Dr. Liddelow said that the findings have created a bit of skepticism in the field. “It almost sounds too good to be true,” he added. Still, they share their materials with colleagues in the field and others are replicating their findings.

Dr. Guttenplan completed his graduate degree in neurosciences this year and is now doing a postdoctoral fellowship at Oregon Health Sciences University in Portland. He is working in Marc Freeman’s laboratory. Dr. Freeman is director of the Vollum Institute at OSHU. Dr. Guttenplan continues to study astrocytes and how they influence neuronal pathways, and many in the Barres’ laboratory continue to work on this puzzle.

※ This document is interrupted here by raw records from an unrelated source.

-- ==== Sys2Proof/Tests/Slice0.lean ====
section
/-! SUPPORT. Tests. The expected words and results are those of 95_test_vectors.md (the section is named at
each group); then one witness for the hypotheses of each obligation that has any, at boundary values. -/

namespace Sys2Proof.Tests

open Sys2Proof.Machine Sys2Proof.Claims

/-! ### Well-formedness -/

theorem test_wellFormed_refuses_sll_zero : Instr.wellFormed (.sll 0 0 0) = false := by decide

theorem test_wellFormed_accepts :
    Instr.wellFormed .nop = true ∧ Instr.wellFormed (.sll 0 0 1) = true ∧
    Instr.wellFormed (.sll 0 1 0) = true ∧ Instr.wellFormed (.sll 1 0 0) = true := by decide

/-! ### Decoding: the words of 1.2 and 2.7 for every constructor -/

theorem test_decode_arithmetic :
    decodeWord 0x02328020#32 = .ok (.add 16 17 18) ∧
    decodeWord 0x02328021#32 = .ok (.addu 16 17 18) ∧
    decodeWord 0x22300005#32 = .ok (.addi 16 17 5) ∧
    decodeWord 0x26300005#32 = .ok (.addiu 16 17 5) ∧
    decodeWord 0x0232802A#32 = .ok (.slt 16 17 18) ∧
    decodeWord 0x0232802B#32 = .ok (.sltu 16 17 18) ∧
    decodeWord 0x2A300009#32 = .ok (.slti 16 17 9) ∧
    decodeWord 0x2E300009#32 = .ok (.sltiu 16 17 9) ∧
    decodeWord 0x02328022#32 = .ok (.sub 16 17 18) ∧
    decodeWord 0x02328023#32 = .ok (.subu 16 17 18) := by decide

theorem test_decode_logical :
    decodeWord 0x02328024#32 = .ok (.and 16 17 18) ∧
    decodeWord 0x32300005#32 = .ok (.andi 16 17 5) ∧
    decodeWord 0x3C10FFF7#32 = .ok (.lui 16 0xFFF7) ∧
    decodeWord 0x3FF0FFF7#32 = .ok (.lui 16 0xFFF7) ∧
    decodeWord 0x02328027#32 = .ok (.nor 16 17 18) ∧
    decodeWord 0x02328025#32 = .ok (.or 16 17 18) ∧
    decodeWord 0x3630FFFB#32 = .ok (.ori 16 17 0xFFFB) ∧
    decodeWord 0x02328026#32 = .ok (.xor 16 17 18) ∧
    decodeWord 0x3A30FFFB#32 = .ok (.xori 16 17 0xFFFB) := by decide

theorem test_decode_branches :
    decodeWord 0x11090003#32 = .ok (.beq 8 9 3) ∧
    decodeWord 0x16110000#32 = .ok (.bne 16 17 0) ∧
    decodeWord 0x05010001#32 = .ok (.bgez 8 1) ∧
    decodeWord 0x1D000005#32 = .ok (.bgtz 8 5) ∧
    decodeWord 0x1E1F0000#32 = .ok (.bgtz 16 0) ∧
    decodeWord 0x19000005#32 = .ok (.blez 8 5) ∧
    decodeWord 0x0500FFFE#32 = .ok (.bltz 8 0xFFFE) := by decide

theorem test_decode_jumps :
    decodeWord 0x08000400#32 = .ok (.j 0x400) ∧
    decodeWord 0x0C000400#32 = .ok (.jal 0x400) ∧
    decodeWord 0x03E00008#32 = .ok (.jr 31) ∧
    decodeWord 0x03FFF808#32 = .ok (.jr 31) ∧
    decodeWord 0x0200F809#32 = .ok (.jalr 16) ∧
    decodeWord 0x02000009#32 = .ok (.jalr 16) := by decide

What these scientists learned from their mentor was this: One needs to do everything they can to produce paradigm-shifting work. “This latest finding is a fitting end to Ben’s fantastic career,” said Dr. Liddelow of their mentor. “He always said that this work was the greatest science in his career, and I am sure he would be so incredibly proud of everything Kevin has discovered in continuing to unravel this complex and important biology.”

Francisco J. Quintana, PhD, professor of neurology at the Ann Romney Center for Neurologic Diseases at Brigham and Women’s Hospital and Harvard Medical School, agrees. “Astrocytes have been described to display neurotoxic activity. Shane and Ben had reported a specific subset of astrocytes toxic to neurons, but no one knew what the toxin involved was. It is a beautiful series of studies. Now, the question is whether these astrocytes produce additional toxins, whether this neurotoxic mechanism is used by other astrocyte subsets, and the role of this neurotoxic mechanism in human neurodegenerative diseases.”